X. Experimental Results
[0109] FIGS. 6-9 are a series of charts illustrating experimental
results observed when training quantized neural networks, with and
without learning rate scaling to compensate for quantization
noise.
[0110] FIG. 6 is a chart 600 illustrating accuracy measured for a
test neural network model using various levels of quantization,
with and without learning rate scaling in accordance with the
present disclosure. The test neural network model used in this
experiment was a VGG-16 neural network having 16 layers, and the
training was performed using CIFAR-10 data. In the baseline neural
network, values of weights of the neural network were represented
in a normal-precision float32 format. Results are charted for the
baseline float32 model (represented by the plot labeled "baseline")
as well as models with parameters in four different
quantized-precision formats: an 8-bit shared exponent format with
one mantissa bit and one sign bit (represented by the plots labeled
"1M_1S_8Exp_bk16 (scaled)" and "1M_1S_8Exp_bk16 (no scaling)"); an
8-bit shared exponent format with two mantissa bits and one sign
bit (represented by the plots labeled "2M_1S_8Exp_bk16 (scaled)"
and "2M_1S _8Exp _bk16 (no scaling)"); an 8-bit shared exponent
format with three mantissa bits and one sign bit (represented by
the plots labeled "3M_1S_8Exp_bk16 (scaled)" and "3M_1S_8Exp_bk16
(no scaling)"); and an 8-bit shared exponent format with four
mantissa bits and one sign bit (represented by the plots labeled
"4M_1S_8Exp_bk16 (scaled)" and "4M_1S_8Exp_bk16 (no scaling)").
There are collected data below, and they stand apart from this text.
/-- Work of the flash translation layer that was under way is dropped: copies (R220), the rest of stripe rows, and
moves, whose bands are reset where no extent has come to lie in them (R226). -/
def settleFtl (s : State) : State :=
  let moves := s.ftl.moves
  let s := s.modFtl fun f => { f with copies := [], progs := [], rows := [], moves := [], openWait := [] }
  let s := forEach s.ftl.sbs s fun s e =>
    let lane := e.1 / 2 ^ 18
    let seg := e.1 % 2 ^ 18
    if (s.sb lane seg).st = .opened then s.modSb lane seg fun x => { x with next := roundUp x.next (max 1 (s.rowSlots lane seg)) }
    else s
  let moving := s.ftl.extents.filter fun e => e.2.st = .moving
  let s := forEach moving s fun s e => s.setExtent (e.1 / 2 ^ 32) (e.1 % 2 ^ 32) { e.2 with st := .flash }
  forEach moves s fun s m =>
    if (s.liveExtents m.band).isEmpty then s.resetBand m.band else s.modBand m.band fun x => { x with st := .full }

/-- Rebuilds that a restart cut go on (R195). -/
def resumeRebuilds (s : State) : State := forEach (List.range 16) s fun s c =>
  let x := s.chan c
  if x.rebuilding then
    if x.fenced then s.beginRebuild c none else forEach (s.lunsFenced c true) s fun s l => s.beginRebuild c (some l)
  else s.setF (F.fchStatusRebuildPct c) 10000

/-- A dump entry as the buffer takes it: deciphered, and not being flushed unless replay has reached its record. -/
def reloaded (s : State) (last : Nat) (e : WbEntry) : WbEntry :=
  let e := { e with data := s.decUnit e.nsid e.unit e.data }
  match e.mapped with
  | some q => if q ≤ last then e else { e with flushing := false, slot := none, mapped := none }
  | none => { e with flushing := false, slot := none }

/-- Step 11 of Table 17.3 (R218): the checkpoint that the root names, the journal from START_SEQ, and the dump with its
journal tail; what a dump that cannot be replayed should have held, and what it records as lost, leaves deferred write
errors of CAUSE 0x03 (Table 17.4, R461). An entry whose namespace has no key waits for it. -/
def restoreFtl (s : State) : State :=
  let root := s.rootCopy
  let base := (root.map (·.2)).getD { map := [], extents := [] }
  let start := (root.map (·.1)).getD s.ftl.nextSeq
  let (held, page) := if root.isSome then s.journalFrom start else ([], none)
  let durable := held.foldl (fun n (r : JrnRec) => max n r.seq) (start - 1)
  let tail := if root.isSome then ((s.ftl.dump.map (·.tail)).getD []).filter fun r => durable < r.seq else []
  let last := tail.foldl (fun n (r : JrnRec) => max n r.seq) durable
  let cut := s.jrnTail.filter fun r => last < r.seq
  let m := s.restoredMap base (held ++ tail)
  let lost := s.ftl.dumpCut.getD [] ++ (s.ftl.dump.map (·.lost)).getD []
  let entries := (s.ftl.dump.map (·.entries)).getD []
  let opens := fun (e : WbEntry) => (s.nsKey e.nsid).isSome
  let wb := (entries.filter opens).map (s.reloaded (if root.isSome then last else 0))
  let used := m.extents.filterMap fun e => if e.2.st = .flash || e.2.st = .moving then some e.2.chunk else none
  let s := s.modFtl fun f =>
    { f with map := m.map, extents := m.extents, tail := tail, cws := [], nextSeq := last + 1, durable := durable
             pageSeq := page.getD f.pageSeq, jrn := sparseKeep (fun q => q ≤ page.getD f.pageSeq) f.jrn
             wb := wb, dumpWaits := entries.filter fun e => !opens e, replaying := f.dump.isSome
             dump := f.dump.map fun d => { d with lost := [] }
             dumpBad := f.dumpCut.isSome, dumpCut := none, dumping := false, deallocs := [], promos := []
             ckptStart := none, ckptNext := none, ckptPages := 0, ckptAt := s.tick, rootStart := start, chunkFree := []
             freeChunks := (List.range f.nextChunk).filter fun c => !used.contains c }
  let s := if root.isSome then forEach cut.reverse s undoRec else s.blankFlash
  let s := (s.recountSbs.settleFtl).setFIf s.ftl.dump.isSome F.ftlStatusDumpReplayed 1
  let s := if s.role = roleNone then s
    else forEach entries s fun s (e : WbEntry) => s.markDirty e.nsid (e.unit / 256)
  let s := forEach lost s fun s (e : WbEntry) =>
    let k := s.blocksPerUnit e.nsid
    s.deferredWrite e.nsid (some e.key) (e.unit * k) k 3
  ((s.setF F.ftlJrnDurableLoSeqLo (s.ftl.durable % 2 ^ 32)).setF F.ftlStatusState 3).setWbEff.syncWb

/-- Bytes of the firmware areas of Table 13.3, each on a 4 KiB boundary. -/
def firmwareBytes (s : State) : Nat :=
  let mib := 2 ^ 20
  let user := s.extentsOfTypes fun t => t = .flash || t = .tiered
  (256 + 128 + 256 + 1024 + 256) * mib + roundUp (8 * user) 4096 + roundUp (1024 * s.ftl.chunks) 4096

/-- Firmware areas are placed in rank 0 (R452); false where they do not fit. -/
def placeFirmware (s : State) : Bool × State :=
  let need := s.firmwareBytes
  let gran := 2 ^ 26
  let ranks := if s.onF F.memStatusRank1Off then 1 else s.rankCount
  let s := (s.setF F.vinDramFreeFirstG (ceilDiv need gran)).setF F.vinDramFreeLastG (2 * ranks * s.rankBytes / gran - 1)
  if need ≤ 2 * s.rankBytes then (true, s)
  else (false, ((s.setF F.memStatusMapTooLarge 1).setF F.ftlStatusState 0).daily src.dev 0x0501
    [9, (s.reg A.memStatus).toNat])

/-! ## Settings at a start (R562) -/

/-- Writes the register values of item 0x0001, four bytes of address and four of value each (R563; log entry 47).
CODE_RATE and RAIN_GROUP stay as the flash tier was last formatted with them (R197). -/
def applyRwl (s : State) (item : List Byte) : State :=
  let l := (List.range (item.length / 8)).map fun i => (field item (8 * i) 4, field item (8 * i + 4) 4)
  let s := forEach l s fun s e => match regDesc? e.1 with
    | some r => s.setReg e.1 (s.wordAfter r e.1 false false (BitVec.ofNat 32 e.2))
    | none => s
  forEach s.fch.formatCfg s fun s e => (s.setF (F.fchCfgCodeRate e.1) e.2.1).setF (F.fchCfgRainGroup e.1) e.2.2

/-- LOCK of every block whose RWL fields come from the settings (R197, R239, R273, R313, R474, R503); a LOCK of the
slate comes only with SLT_CTRL. -/
def setLocks (s : State) : State :=
  let all := [F.ftlCtrlLock, F.dchCtrlLock 0, F.dchCtrlLock 1, F.srvCtrlLock, F.memCtrlLock, F.cntCtrlLock]
    ++ (List.range 16).map F.fchCtrlLock
  forEach all s fun s f => s.setF f 1

/-- The instances of item 0x0004 (R571): 68 bytes each; one recorded ENABLED waits in CONFIGURED for its
virtual function (log entry 39). A window is lost at a cold reset (R144). -/
def applyInsts (s : State) (item : List Byte) : State :=
  let s := forEach (List.range (item.length / 68)) s fun s i =>
    let l := slice item (68 * i) 68
    let n := field l 2 2
    let r := parseRecord l
    let s := s.setTenant n { Tenant.reset with record := some r, wasEnabled := field l 64 1 = 3 }
    let s := (((s.setF (F.instStatusState n) 1).setF (F.instStatusGen n) 0).showRecord n r).fillBuckets n
    if 0 < r.dramSize then s.loseWindow n else s
  s.syncAlloc

/-- One settings item takes effect; the instances and the idle policy stand through every start but a cold
one. -/
def applyItem (s : State) (cold : Bool) (e : Nat × List Byte) : State :=
  if e.1 = 1 then s.applyRwl e.2
  else if e.1 = 2 then s.loadLbDescs e.2
  else if e.1 = 3 then forEach (List.range 16) s fun s b =>
    s.setF (F.pmxBankOwnerOwner b) ((F.pmxBankOwnerOwner b).get (BitVec.ofNat 32 (field e.2 (4 * b) 4)))
  else if e.1 = 4 then (if cold then s.applyInsts e.2 else s)
  else if e.1 = 5 then
    let s := s.setF F.sltCtrlPersist (field e.2 0 4)
    if cold then (s.setF F.pwrWakeBudgetUs (field e.2 4 4)).setF F.pwrIdleEntryMs (field e.2 8 4) else s
  else s

/-- The settings in use at a start or an activation: the first case of Table 16.10 that applies (R562). -/
def chooseSettings (s : State) (service : Bool) : List (Nat × List Byte) × State :=
  let max_ := s.getF F.updSettingsVerMax
  let min_ := s.getF F.updSettingsVerMin
  let defaults := Config.defaultSettings (sectionBytes s.upd.runningImage 4)
  let items := fun (l : List Byte) => (settingsItems (field l 0x0C 2) (l.drop 32)).getD []
  let (outcome, list, version, s) := match service, s.settingsInUse with
    | true, _ => (3, defaults, max_, s.writeSettings max_ defaults)
    | false, none => (2, defaults, max_, s.writeSettings max_ defaults)
    | false, some (_, l) =>
      let v := field l 2 2
      if v < min_ || max_ < v || !settingsItemsOk l then (2, defaults, max_, s.writeSettings max_ defaults)
      else if v < max_ then
        let t := Config.migrateSettings v (items l)
        (1, t, max_, s.writeSettings max_ t)
      else (0, items l, v, s)
  let s := (s.setF F.updSettingsStatusOutcome outcome).setF F.updSettingsStatusVersion version
  (list, if outcome = 2 then s.daily src.dev 0x0501 [8, (s.reg A.updSettingsStatus).toNat] else s)

/-- Settings at a start take effect (R562, R563). -/
def startSettings (s : State) (cold service : Bool) : State :=
  let (list, s) := s.chooseSettings service
  (forEach list s fun s e => s.applyItem cold e).setLocks.setF F.updServiceReq 0

/-! ## The start-up sequence (Table 17.3) -/

/-- The step of the start in progress that has ended last. -/
def startStep (s : State) (n : Nat) : State :=
  s.modPwr fun p => { p with starting := p.starting.map fun x => { x with step := n } }

/-- The always-on domain raises EN_RET and EN_CORE, releases the logic die and derives the core setpoint from
fuses (R598–R600). -/
def railsUp (s : State) : State :=
  let s := (s.modPwr fun p => { p with enRet := true, logicHeld := false, avsVid := s.free }).drew
  s.setF F.drvStatusEnCore 1

/-- A start begins at step 4. -/
def beginStart (s : State) (kind : StartKind) (wantReady : Bool) : State :=
  let x : StartSeq := { kind := kind, step := 4, wantReady := wantReady, service := false }
  (s.modPwr fun p => { p with starting := some x, idleSince := none }).railsUp

/-- The splice has trained (R25): events held on the drive die are delivered in order. -/
def spliceUp (s : State) : State :=
  let held := s.fab.heldEvents
  let s := ((s.setF F.devSpliceStatusTrained 1).setF F.devSpliceStatusUp 1).setF F.drvStatusSpliceUp 1
  let s := s.modFab fun f =>
    { f with failsDrive := 0, failsLogic := 0, seqDrive := 0, seqLogic := 0, cycleDrive := f.cycleLogic,
             events := f.events ++ f.heldEvents, heldEvents := [] }
  let s := s.modSrv fun x => { x with ticks := 0, tickDue := (s.fab.cycleLogic + 40000) % 2 ^ 32, waiting := [] }
  forEach held s State.takeEvent

/-- A start ends in Safe at the step that fails (R573); a mode order that waits for it ends PREEMPTED (log entry 187). -/
def startFails (s : State) (step cause : Nat) : State :=
  let s := match s.pwr.trans with
    | some t => s.endModeOrder t.reg 3
    | none => s
  let s := s.modPwr fun p => { p with starting := none, trans := none }
  ((s.newMode .safe cause).daily src.dev 0x0504 [cause, step]).setF F.pwrModeChanging 0

/-- Step 5 fails (R25, Table 17.4): the logic die stays in reset. -/
def spliceFails (s : State) : State :=
  let s := (s.setF F.devSpliceStatusLost 1).modPwr fun p => { p with logicHeld := true }
  (s.daily src.dev 0x0501 [5, (s.reg A.devSpliceStatus).toNat]).startFails 5 6

/-- The slot to boot, after TRIAL has been judged (R560): a trial that did not last until its confirmation
goes back to the other slot. -/
def judgeTrial (s : State) : State :=
  if s.nvs.trial && !s.nvs.trialFailed && s.getF F.updSlotsActive = s.nvs.bootNext then
    (s.bootRecord (1 - s.nvs.bootNext) false true).alertFirmware
  else s

/-- Step 7: the image of NEXT, or the other one (R444, R551). With neither, an OPEN device goes on into Service with
its keys disabled; none says that a LOCKED one stops. -/
def bootImage (s : State) : Option State :=
  let boots := fun (n : Nat) => !s.nvs.flagged.contains n && imageOk (s.slotImage n) (s.getF F.secRollbackMinSvn)
  let n := s.nvs.bootNext
  if boots n then some (s.runImage n)
  else if boots (1 - n) then some (s.runImage (1 - n))
  else
    let s := (s.daily src.dev 0x0501 [7, (s.reg A.updSlots).toNat]).alertFirmware
    if s.getF F.secLifecycleState = 1 then none
    else some ((s.setF F.secStatusKeysDisabled 1).modPwr fun p =>
      { p with starting := p.starting.map fun x => { x with service := true } })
Other parameters of the experiment included batch normalization,
with the gradients being quantized either before or after computing
the average of each batch, and utilization of common deep learning
libraries including PyTorch, TensorFlow, and Keras.
[0111] As shown, scaling the learning rate in the disclosed manner
improves the accuracy of training compared to using the same
learning rate as the baseline float32 model. For example, the
accuracy achieved during training of the model quantized in the
8-bit shared exponent format with four mantissa bits and one sign
bit is higher than the accuracy achieved by the baseline float32
model. Additionally, this quantized model converges more quickly
than the baseline model, and thus fewer training epochs are
required. As shown, similar improvements in accuracy and number of
training epochs to convergence are achieved for other quantized
formats when the learning rate is scaled in the disclosed manner.
Accordingly, scaling the learning rate in the disclosed manner can
advantageously improve the accuracy and efficiency of training of a
quantized neural network, which in turn improves the operation of
the computing hardware used to implement the training.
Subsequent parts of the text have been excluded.